TASK GOAL:
From the listing below, set down exactly the lines between the one holding "is named) or" and the one holding "namespace Sys2Proof.Tests", inclusive. No other line is wanted.

SUPPLIED RECORDS:
▬▬▬

-- ==== Sys2Proof/Tests/Slice0.lean ====
section
/-! SUPPORT. The model's own tests. Every expected value comes from spec/95_test_vectors.md (the vector is named) or
is written out from the rule named; the witnesses show states and operands that meet the hypotheses of the statements
in Sys2Proof/Certificates/Slice0/Obligations.lean. -/

open Sys2Proof Sys2Proof.Machine

namespace Sys2Proof.Tests

/-! ### Helpers -/

/-- The start state of a vector: reset, with some registers set (head of 95_test_vectors.md). -/
def start (rs : List (RegIdx × Byte)) : State := rs.foldl (fun s r => s.setReg r.1 r.2) State.reset

/-- The keypad with exactly the listed keys pressed. -/
def keysDown (ks : List (Fin 16)) : Keypad := Vector.ofFn (fun k => ks.contains k)

/-- A result that is a next state with the property `p`. -/
def nextWith (p : State → Bool) : Result → Bool
  | .next t => p t
  | .fault _ => false
  | .refused _ => false

/-- One full step of the word `w` at pc. -/
def stepOf (w : Word) (s : State) : Result := step (s.placeWord w)

/-- The pixels of row `r` that are on. -/
def rowOn (s : State) (r : Nat) : List Nat := (List.range 64).filter (fun c => s.fb.pixel r c)

/-- The state with a sprite at 0x300 and I there (section 2.5 of 95_test_vectors.md). -/
def spriteAt300 (bs : List Byte) (s : State) : State := (s.storeBytes 0x300 bs).setIndex 0x300

/-- A framebuffer with the one pixel (0, 0) on. -/
def cornerOn : Framebuffer := Framebuffer.flip Framebuffer.blank 0 0

/-- The state of a block whose policies are the other settings (00_scope.md R10). -/
def otherPolicies (s : State) : State :=
  { s with policies := { fetchOob := .fault, callFull := .jump, aluFlagAlias := .snapshot } }

/-- No key pressed. -/
def noKeys : Keypad := Vector.replicate 16 false

/-- Parameters whose FONT is 80 bytes 0xFF. -/
def otherFont : Params := { params with font := Vector.replicate 80 0xFF }

/-- The state with `n` stack entries in use. -/
def depth (n : Fin 17) (s : State) : State := { s with sp := n }

/-! ### Decoding: words written out from 30_encoding.md R75, one at least for each row -/

/-- 0000 0000 1110 0000; 0000 0000 1110 1110 and the aliases of CY-2, CY-3, CY-13. -/
theorem test_decode_group0 :
    decode 0b0000000011100000 = .cls ∧ decode 0b0000000011101110 = .ret ∧ decode 0x0120 = .cls ∧
    decode 0x0ABE = .ret ∧ decode 0x0000 = .cls := by decide

/-- High digits 1, 2, A, B with a 12-bit literal. -/
theorem test_decode_literal :
    decode 0b0001001000000100 = .jp 0x204 ∧ decode 0b0010001000010000 = .call 0x210 ∧
    decode 0b1010001100000000 = .ldI 0x300 ∧ decode 0b1011111111111000 = .jpV0 0xFF8 := by decide

/-- High digits 3, 4, 6, 7, C with a register and a byte. -/
theorem test_decode_immediate :
    decode 0b0011000000000000 = .seImm 0 0x00 ∧ decode 0b0100000100000101 = .sneImm 1 0x05 ∧
    decode 0b0110101001111011 = .ldImm 10 0x7B ∧ decode 0b0111010100000101 = .addImm 5 0x05 ∧
    decode 0b1100001100001111 = .rnd 3 0x0F := by decide

/-- High digits 5 and 9: the low nibble is ignored (CT-9). -/
theorem test_decode_compare :
    decode 0b0101000100100001 = .seReg 1 2 ∧ decode 0b1001000100010000 = .sneReg 1 1 ∧
    decode 0x512F = .seReg 1 2 ∧ decode 0x934A = .sneReg 3 4 := by decide

/-- High digit 8, low nibbles 0 to 7 and E; the Y field of the shifts is ignored (AR-18). -/
theorem test_decode_group8 :
    decode 0b1000000100110000 = .ldReg 1 3 ∧ decode 0b1000000000010001 = .orReg 0 1 ∧
    decode 0b1000000000010010 = .andReg 0 1 ∧ decode 0b1000000000010011 = .xorReg 0 1 ∧
    decode 0b1000000000010100 = .addReg 0 1 ∧ decode 0b1000000000010101 = .sub 0 1 ∧
    decode 0b1000001000110110 = .shr 2 ∧ decode 0b1000000000010111 = .subn 0 1 ∧
    decode 0b1000001000001110 = .shl 2 := by decide

/-- High digits D and E; 0xE1F1 is an alias (CY-5). -/
theorem test_decode_screen_keys :
    decode 0b1101000100100101 = .drw 1 2 5 ∧ decode 0b1110010010011110 = .skp 4 ∧
    decode 0b1110010010100001 = .sknp 4 ∧ decode 0xE1F1 = .sknp 1 := by decide

/-- High digit F, low bytes 07, 0A, 15, 18, 1E, 29, 33, 55, 65. -/
theorem test_decode_groupF :
    decode 0b1111000100000111 = .ldVxDt 1 ∧ decode 0b1111001000001010 = .ldVxK 2 ∧
    decode 0b1111000000010101 = .ldDtVx 0 ∧ decode 0b1111001100011000 = .ldStVx 3 ∧
    decode 0b1111000000011110 = .addI 0 ∧ decode 0b1111000000101001 = .ldF 0 ∧
    decode 0b1111101000110011 = .ldB 10 ∧ decode 0b1111001001010101 = .ldMemVx 2 ∧
    decode 0b1111001001100101 = .ldVxMem 2 := by decide

/-- Words no row matches: CY-1, CY-4, CY-6 and one of group E (30_encoding.md R77). -/
theorem test_decode_nop :
    decode 0x0123 = .nop 0x0123 ∧ decode 0x8128 = .nop 0x8128 ∧ decode 0xF017 = .nop 0xF017 ∧
    decode 0xE19F = .nop 0xE19F := by decide

/-- The canonical words of 30_encoding.md R81. -/
theorem test_encode_canonical :
    encode .cls = 0x00E0 ∧ encode .ret = 0x00EE ∧ encode (.seReg 1 2) = 0x5120 ∧ encode (.sneReg 1 2) = 0x9120 ∧
    encode (.shr 2) = 0x8206 ∧ encode (.shl 2) = 0x820E ∧ encode (.skp 4) = 0xE49E ∧
    encode (.sknp 4) = 0xE4A1 := by decide

/-- The high byte comes first (20_memory.md R55), and a lone byte is no instruction (30_encoding.md R70). -/
theorem test_decode_bytes :
    decodeBytes [0x6A, 0x7B, 0x00] = .ok (.ldImm 10 0x7B, [0x00]) ∧ decodeBytes [0x6A] = .error .truncated ∧
    decodeBytes [] = .error .truncated := by decide

/-- A NOP term whose word some row takes is ill formed; one for each group that has unrecognised words, and one of a
group that has none. -/
theorem test_illformed_nop :
    (Instr.nop 0x00E0).wellFormed = false ∧ (Instr.nop 0x00EE).wellFormed = false ∧
    (Instr.nop 0x1234).wellFormed = false ∧ (Instr.nop 0x8005).wellFormed = false ∧
    (Instr.nop 0x800E).wellFormed = false ∧ (Instr.nop 0xE09E).wellFormed = false ∧
    (Instr.nop 0xE0A1).wellFormed = false ∧ (Instr.nop 0xF007).wellFormed = false ∧
    (Instr.nop 0xF065).wellFormed = false := by decide

/-- Lines of programs P1, P2 and P5 and an unrecognised word (30_encoding.md R81). -/
theorem test_assembly :
    assembly (decode 0x7103) = "ADD V1, 0x03" ∧ assembly (decode 0x2210) = "CALL 0x210" ∧
    assembly (decode 0xF265) = "LD V2, [I]" ∧ assembly (decode 0xF20A) = "LD V2, K" ∧
    assembly (decode 0x0123) = ".word 0x0123" := by decide

/-! ### The step -/

/-- CY-1, CY-11 and TI-15: NOP. -/
theorem test_nop : nextWith (fun t => t.pc == 0x202 && t.dt == 0x00 && t.st == 0xFE)
    (stepOf 0x0123 { State.reset with st := 0xFF }) = true := by decide

/-- CY-7: the last fetch in bounds. -/
theorem test_fetch_last : nextWith (fun t => t.reg 0 == 0x11 && t.pc == 0x1000)
    (stepOf 0x6011 { State.reset with pc := 0x0FFE }) = true := by decide

/-- CY-8: a fetch out of bounds under either policy. -/
theorem test_fetch_out :
    nextWith (fun t => t.pc == 0x1002 && t.dt == 0x04) (step { State.reset with pc := 0x1000, dt := 0x05 }) = true ∧
    step (otherPolicies { State.reset with pc := 0x1000, dt := 0x05 }) = .fault (.fetchOutOfBounds 0x1000) :=
  ⟨by decide, rfl⟩

/-- CY-9 and CY-10: only the second byte out of bounds; pc wraps at 2^16. -/
theorem test_fetch_edges :
    nextWith (fun t => t.pc == 0x1001) (step { State.reset with pc := 0x0FFF }) = true ∧
    nextWith (fun t => t.pc == 0x0000) (step { State.reset with pc := 0xFFFE }) = true := by decide

/-- CY-12: an odd pc. -/
theorem test_fetch_odd : nextWith (fun t => t.reg 1 == 0x23 && t.pc == 0x203)
    (stepOf 0x6123 { State.reset with pc := 0x0201 }) = true := by decide

/-- The host's pending keypad write comes before the step and is consumed by it (60_exceptions.md R247). -/
theorem test_host_keys : nextWith (fun t => t.reg 2 == 0x07 && t.pendingKeys == [])
    (stepOf 0xF20A { State.reset with pendingKeys := [keysDown [7, 12]] }) = true := by decide

/-- The start of P1's image, and W6: an empty image leaves memory in its font-only state. -/
theorem test_load_image :
    (State.boot params noKeys [0x60, 0x05]).mem.read 0x200 = 0x60 ∧
    (State.boot params noKeys [0x60, 0x05]).mem.read 0x201 = 0x05 ∧
    (State.boot params noKeys []).mem.read 0x200 = 0x00 ∧ (State.boot params noKeys []).mem.read 0x050 = 0xF0 := by decide +kernel

/-- FONT is a parameter of construction (10_state.md R34, R260): another one stands at 0x050 to 0x09F alone. -/
theorem test_construct_font :
    (State.construct otherFont noKeys).mem.read 0x04F = 0x00 ∧ (State.construct otherFont noKeys).mem.read 0x050 = 0xFF ∧
    (State.construct otherFont noKeys).mem.read 0x09F = 0xFF ∧
    (State.construct otherFont noKeys).mem.read 0x0A0 = 0x00 := by decide +kernel

/-! ### Arithmetic -/

/-- AR-1. -/
theorem test_ldImm : nextWith (fun t => t.reg 10 == 0x7B && t.pc == 0x202) (stepOf 0x6A7B State.reset) = true := by decide

/-- AR-2: no carry. -/
theorem test_addImm_wraps : nextWith (fun t => t.reg 0 == 0x00 && t.reg 15 == 0x55)
    (stepOf 0x7001 (start [(0, 0xFF), (15, 0x55)])) = true := by decide

/-- W8. -/
theorem test_addImm_sum : nextWith (fun t => t.reg 5 == 0x0F) (stepOf 0x7505 (start [(5, 0x0A)])) = true := by decide

/-- AR-4. -/
theorem test_ldReg : nextWith (fun t => t.reg 1 == 0x42) (stepOf 0x8130 (start [(3, 0x42)])) = true := by decide

/-- AR-5. -/
theorem test_or : nextWith (fun t => t.reg 0 == 0xFF && t.reg 15 == 0x77)
    (stepOf 0x8011 (start [(0, 0x0F), (1, 0xF0), (15, 0x77)])) = true := by decide

/-- AR-6. -/
theorem test_and : nextWith (fun t => t.reg 0 == 0x0C) (stepOf 0x8012 (start [(0, 0x3C), (1, 0x0F)])) = true := by decide

/-- AR-7. -/
theorem test_xor_self : nextWith (fun t => t.reg 0 == 0x00) (stepOf 0x8003 (start [(0, 0x5A)])) = true := by decide

/-- AR-8. -/
theorem test_addReg_carry : nextWith (fun t => t.reg 0 == 0x00 && t.reg 15 == 0x01)
    (stepOf 0x8014 (start [(0, 0xFF), (1, 0x01)])) = true := by decide

/-- AR-10: with X = 15 the result overwrites the flag. -/
theorem test_addReg_vf : nextWith (fun t => t.reg 15 == 0x30)
    (stepOf 0x8F14 (start [(15, 0x10), (1, 0x20)])) = true := by decide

▬▬▬

ANSWER TO THIS TASK:
/-! SUPPORT. The model's own tests. Every expected value comes from spec/95_test_vectors.md (the vector is named) or
is written out from the rule named; the witnesses show states and operands that meet the hypotheses of the statements
in Sys2Proof/Certificates/Slice0/Obligations.lean. -/

open Sys2Proof Sys2Proof.Machine

namespace Sys2Proof.Tests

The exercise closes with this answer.